Saved data entries
= Beginning of Section =
-- ==== Sys2Proof/WellFormed.lean ====
section
/-! DEFINITION. What a command must be like to be one the outside can send: fields within their bytes, request lengths within the length byte, readings within the converter's scale. -/

namespace Sys2Proof

/-- A number fits in one byte (R180). -/
def fitsByte (n : Nat) : Bool := decide (n ≤ 255)

/-- A number fits in two bytes (R180). -/
def fitsPair (n : Nat) : Bool := decide (n ≤ 65535)

/-- A station code (R1). -/
def isCode (n : Nat) : Bool := decide (1 ≤ n ∧ n ≤ 63)

/-- The header's code and depot code are bytes (R180). -/
def Header.fits (h : Header) : Bool := fitsByte h.code && fitsByte h.depot

/-- The share fields fit their bytes (R180). -/
def ShareFields.fits (f : ShareFields) : Bool :=
  fitsPair f.feederLimit && fitsPair f.demand && fitsByte f.weight && fitsPair f.limit && fitsPair f.intent

/-- A request's parameters are as many as its length byte can say (R182). -/
def paramsFit (params : List Byte) : Bool := fitsByte params.length

/-- The bytes of UNKNOWN_CODE spell no request of their own row: incomplete, or a code above 0Fh (R171, R182). -/
def spellsNoRequest (bytes : List Byte) : Bool :=
  decide (bytes.length < 3 ∨ bytes.length < 3 + (bytes.getD 2 0).toNat ∨ 15 < (bytes.getD 0 0).toNat)

/-- A conversion's reading lies on the converter's scale (R70). -/
def Conversion.onScale : Conversion → Bool
  | .reading d => decide (-500 ≤ d ∧ d ≤ 1000)
  | .openCircuit => true
  | .shortCircuit => true

/-- The line reading of RECEIVE_DISCARD begins with a dominant start bit (R144). -/
def startsDominant : List Bool → Bool
  | [] => false
  | b :: _ => !b

/-- The command is one the outside can send. -/
def wellFormed (i : Instr) : Bool :=
  match i with
  | .transaction _ _ => true
  | .nop _ => true
  | .unknownCode _ bytes => spellsNoRequest bytes
  | .readStatus _ _ params => paramsFit params
  | .readTrim _ _ params => paramsFit params
  | .softReset _ _ params => paramsFit params
  | .configure _ _ params => paramsFit params
  | .readFaults _ _ params => paramsFit params
  | .readSession _ _ params => paramsFit params
  | .ackSession _ _ params => paramsFit params
  | .readTrace _ _ params => paramsFit params
  | .setTarget _ _ params => paramsFit params
  | .readPeers _ _ params => paramsFit params
  | .openSession _ _ params => paramsFit params
  | .closeSession _ _ params => paramsFit params
  | .measureNow _ _ params => paramsFit params
  | .calibrateMeter _ _ params => paramsFit params
  | .clearFault _ _ params => paramsFit params
  | .powerOnReset _ => true
  | .announceArrival _ h f => h.fits && f.fits
  | .epochArrival _ h epoch half => h.fits && fitsByte epoch && fitsPair half
  | .findingArrival _ h epoch result r v => h.fits && fitsByte epoch && fitsByte result && fitsPair r && fitsPair v
  | .claimArrival _ h epoch rb => h.fits && fitsByte epoch && fitsPair rb
  | .leaveArrival _ h => h.fits
  | .receiveDiscard _ _ bits => startsDominant bits
  | .attemptStart _ => true
  | .announceSent _ => true
  | .epochSent _ => true
  | .findingSent _ => true
  | .claimSent _ => true
  | .leaveSent _ => true
  | .attemptFailed _ => true
  | .backoffEnd _ => true
  | .staleThreshold _ code => isCode code
  | .removalThreshold _ code => isCode code
  | .unlistedPeerTimerExpiry _ => true
  | .holdTimerExpiry _ => true
  | .announceTimerExpiry _ => true
  | .listenWindowExpiry _ => true
  | .staggerTimerExpiry _ => true
  | .idleTimerExpiry _ => true
  | .epochTimerExpiry _ => true
  | .lossDeadline _ => true
  | .claimWindowExpiry _ => true
  | .doseLimit _ _ => true
  | .cycleSample _ _ _ => true
  | .halfEnd _ _ _ => true
  | .meterSample _ _ => true
  | .intervalEnd _ _ => true
  | .busPresent _ _ => true
  | .busLost _ _ => true
  | .overdraw _ _ => true
  | .temperatureConversion _ _ c => c.onScale
  | .converterFaultInput _ _ => true

/-- The moment the command happens (log 2). -/
def Instr.moment (i : Instr) : Nat :=
  match i with
  | .transaction t _ => t
  | .nop t => t
  | .unknownCode t _ => t
  | .readStatus t _ _ => t
  | .readTrim t _ _ => t
  | .softReset t _ _ => t
  | .configure t _ _ => t
  | .readFaults t _ _ => t
  | .readSession t _ _ => t
  | .ackSession t _ _ => t
  | .readTrace t _ _ => t
  | .setTarget t _ _ => t
  | .readPeers t _ _ => t
  | .openSession t _ _ => t
  | .closeSession t _ _ => t
  | .measureNow t _ _ => t
  | .calibrateMeter t _ _ => t
  | .clearFault t _ _ => t
  | .powerOnReset t => t
  | .announceArrival t _ _ => t
  | .epochArrival t _ _ _ => t
  | .findingArrival t _ _ _ _ _ => t
  | .claimArrival t _ _ _ => t
  | .leaveArrival t _ => t
  | .receiveDiscard t _ _ => t
  | .attemptStart t => t.moment
  | .announceSent t => t
  | .epochSent t => t
  | .findingSent t => t
  | .claimSent t => t
  | .leaveSent t => t
  | .attemptFailed t => t
  | .backoffEnd t => t
  | .staleThreshold t _ => t
  | .removalThreshold t _ => t
  | .unlistedPeerTimerExpiry t => t
  | .holdTimerExpiry t => t
  | .announceTimerExpiry t => t
  | .listenWindowExpiry t => t
  | .staggerTimerExpiry t => t
  | .idleTimerExpiry t => t
  | .epochTimerExpiry t => t
  | .lossDeadline t => t
  | .claimWindowExpiry t => t
  | .doseLimit t _ => t
  | .cycleSample t _ _ => t
  | .halfEnd t _ _ => t
  | .meterSample t _ => t
  | .intervalEnd t _ => t
  | .busPresent t _ => t
  | .busLost t _ => t
  | .overdraw t _ => t
  | .temperatureConversion t _ _ => t
  | .converterFaultInput t _ => t

/-- The same command at another moment. -/
def Instr.atMoment (m : Nat) (i : Instr) : Instr :=
  match i with
  | .transaction _ clocked => .transaction m clocked
  | .nop _ => .nop m
  | .unknownCode _ bytes => .unknownCode m bytes
  | .readStatus _ tag params => .readStatus m tag params
  | .readTrim _ tag params => .readTrim m tag params
  | .softReset _ tag params => .softReset m tag params
  | .configure _ tag params => .configure m tag params
  | .readFaults _ tag params => .readFaults m tag params
  | .readSession _ tag params => .readSession m tag params
  | .ackSession _ tag params => .ackSession m tag params
  | .readTrace _ tag params => .readTrace m tag params
  | .setTarget _ tag params => .setTarget m tag params
  | .readPeers _ tag params => .readPeers m tag params
  | .openSession _ tag params => .openSession m tag params
  | .closeSession _ tag params => .closeSession m tag params
  | .measureNow _ tag params => .measureNow m tag params
  | .calibrateMeter _ tag params => .calibrateMeter m tag params
  | .clearFault _ tag params => .clearFault m tag params
  | .powerOnReset _ => .powerOnReset m
  | .announceArrival _ h f => .announceArrival m h f
  | .epochArrival _ h epoch half => .epochArrival m h epoch half
  | .findingArrival _ h epoch result r v => .findingArrival m h epoch result r v
  | .claimArrival _ h epoch rb => .claimArrival m h epoch rb
  | .leaveArrival _ h => .leaveArrival m h
  | .receiveDiscard _ begun bits => .receiveDiscard m begun bits
  | .attemptStart t => .attemptStart { t with moment := m }
  | .announceSent _ => .announceSent m
  | .epochSent _ => .epochSent m
  | .findingSent _ => .findingSent m
  | .claimSent _ => .claimSent m
  | .leaveSent _ => .leaveSent m
  | .attemptFailed _ => .attemptFailed m
  | .backoffEnd _ => .backoffEnd m
  | .staleThreshold _ code => .staleThreshold m code
  | .removalThreshold _ code => .removalThreshold m code
  | .unlistedPeerTimerExpiry _ => .unlistedPeerTimerExpiry m
  | .holdTimerExpiry _ => .holdTimerExpiry m
  | .announceTimerExpiry _ => .announceTimerExpiry m
  | .listenWindowExpiry _ => .listenWindowExpiry m
  | .staggerTimerExpiry _ => .staggerTimerExpiry m
  | .idleTimerExpiry _ => .idleTimerExpiry m
  | .epochTimerExpiry _ => .epochTimerExpiry m
  | .lossDeadline _ => .lossDeadline m
  | .claimWindowExpiry _ => .claimWindowExpiry m
  | .doseLimit _ zone => .doseLimit m zone
  | .cycleSample _ u ib => .cycleSample m u ib
  | .halfEnd _ u ib => .halfEnd m u ib
  | .meterSample _ x => .meterSample m x
  | .intervalEnd _ x => .intervalEnd m x
  | .busPresent _ x => .busPresent m x
  | .busLost _ x => .busLost m x
  | .overdraw _ x => .overdraw m x
  | .temperatureConversion _ zone c => .temperatureConversion m zone c
  | .converterFaultInput _ asserted => .converterFaultInput m asserted

end Sys2Proof
end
= End of Section =
Problem:
Each line from the top of the records down to the one with "def ShareFields.fits (f" must be retyped exactly; include both ends and nothing else.

Answer:
-- ==== Sys2Proof/WellFormed.lean ====
section
/-! DEFINITION. What a command must be like to be one the outside can send: fields within their bytes, request lengths within the length byte, readings within the converter's scale. -/

namespace Sys2Proof

/-- A number fits in one byte (R180). -/
def fitsByte (n : Nat) : Bool := decide (n ≤ 255)

/-- A number fits in two bytes (R180). -/
def fitsPair (n : Nat) : Bool := decide (n ≤ 65535)

/-- A station code (R1). -/
def isCode (n : Nat) : Bool := decide (1 ≤ n ∧ n ≤ 63)

/-- The header's code and depot code are bytes (R180). -/
def Header.fits (h : Header) : Bool := fitsByte h.code && fitsByte h.depot

/-- The share fields fit their bytes (R180). -/
def ShareFields.fits (f : ShareFields) : Bool :=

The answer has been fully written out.